Open zcbenz opened 1 week ago
I wonder why it's so slow / if there is a way to asynchronously free resources? Indeed I've noticed in the past that the program can take a while to exit when you are holding a lot of RAM. Leaking would be fairly easy ... just avoid releasing buffers in the buffer cache when the allocator is destroyed. Do we lose anything from doing that?
Memory allocators are slow. Doing it asynchronously does not help here because the program still has to wait for tasks to finish before exiting.

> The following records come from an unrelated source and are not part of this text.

/-! ### A decoded value and the constructor of `Instr` that names it: the opcode table's column `result` -/

/-- The value of the table's row: what the decoder outputs for an instruction. -/
def Instr.toInstruction : Instr → Instruction
  | .shiftLeftLogical rs rt rd shamt => .register .shiftLeftLogical rs rt rd shamt
  | .shiftRightLogical rs rt rd shamt => .register .shiftRightLogical rs rt rd shamt
  | .shiftRightArithmetic rs rt rd shamt => .register .shiftRightArithmetic rs rt rd shamt
  | .jumpRegister rs rt rd shamt => .register .jumpRegister rs rt rd shamt
  | .moveFromHi rs rt rd shamt => .register .moveFromHi rs rt rd shamt
  | .moveFromLo rs rt rd shamt => .register .moveFromLo rs rt rd shamt
  | .multiply rs rt rd shamt => .register .multiply rs rt rd shamt
  | .multiplyUnsigned rs rt rd shamt => .register .multiplyUnsigned rs rt rd shamt
  | .divide rs rt rd shamt => .register .divide rs rt rd shamt
  | .divideUnsigned rs rt rd shamt => .register .divideUnsigned rs rt rd shamt
  | .add rs rt rd shamt => .register .add rs rt rd shamt
  | .addUnsigned rs rt rd shamt => .register .addUnsigned rs rt rd shamt
  | .subtract rs rt rd shamt => .register .subtract rs rt rd shamt
  | .subtractUnsigned rs rt rd shamt => .register .subtractUnsigned rs rt rd shamt
  | .and rs rt rd shamt => .register .and rs rt rd shamt
  | .or rs rt rd shamt => .register .or rs rt rd shamt
  | .xor rs rt rd shamt => .register .xor rs rt rd shamt
  | .nor rs rt rd shamt => .register .nor rs rt rd shamt
  | .setLessThan rs rt rd shamt => .register .setLessThan rs rt rd shamt
  | .setLessThanUnsigned rs rt rd shamt => .register .setLessThanUnsigned rs rt rd shamt
  | .jump target => .jump .jump target
  | .jumpAndLink target => .jump .jumpAndLink target
  | .branchEqual rs rt imm => .immediate .branchEqual rs rt imm
  | .branchNotEqual rs rt imm => .immediate .branchNotEqual rs rt imm
  | .addImmediate rs rt imm => .immediate .addImmediate rs rt imm
  | .addImmediateUnsigned rs rt imm => .immediate .addImmediateUnsigned rs rt imm
  | .setLessThanImmediate rs rt imm => .immediate .setLessThanImmediate rs rt imm
  | .setLessThanImmediateUnsigned rs rt imm => .immediate .setLessThanImmediateUnsigned rs rt imm
  | .andImmediate rs rt imm => .immediate .andImmediate rs rt imm
  | .orImmediate rs rt imm => .immediate .orImmediate rs rt imm
  | .loadUpperImmediate rs rt imm => .immediate .loadUpperImmediate rs rt imm
  | .loadWord rs rt imm => .immediate .loadWord rs rt imm
  | .loadByteUnsigned rs rt imm => .immediate .loadByteUnsigned rs rt imm
  | .loadHalfwordUnsigned rs rt imm => .immediate .loadHalfwordUnsigned rs rt imm
  | .storeByte rs rt imm => .immediate .storeByte rs rt imm
  | .storeHalfword rs rt imm => .immediate .storeHalfword rs rt imm
  | .storeWord rs rt imm => .immediate .storeWord rs rt imm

Leaking memory on exit is safe and standard behavior, for example when closing a Chrome tab all DOM elements are just leaked you can rely on OS safely collecting all the RAM used.
One danger of leaking memory on close is that in the future it makes things like ValGrind less useful when chasing a runtime memory leak.
You can tell sanitizers a specific leak is expected. Chromium explicitly leaks memory for static objects everywhere (base::NoDestructor) and still make use of various sanitizers.
I'm not opposed to this. I can mark it as an enhancement. @zcbenz I'm not sure if you are planning to send a PR. Happy to take a look if so / try it out.
I will send a PR sometime later this month if no one else had worked on it.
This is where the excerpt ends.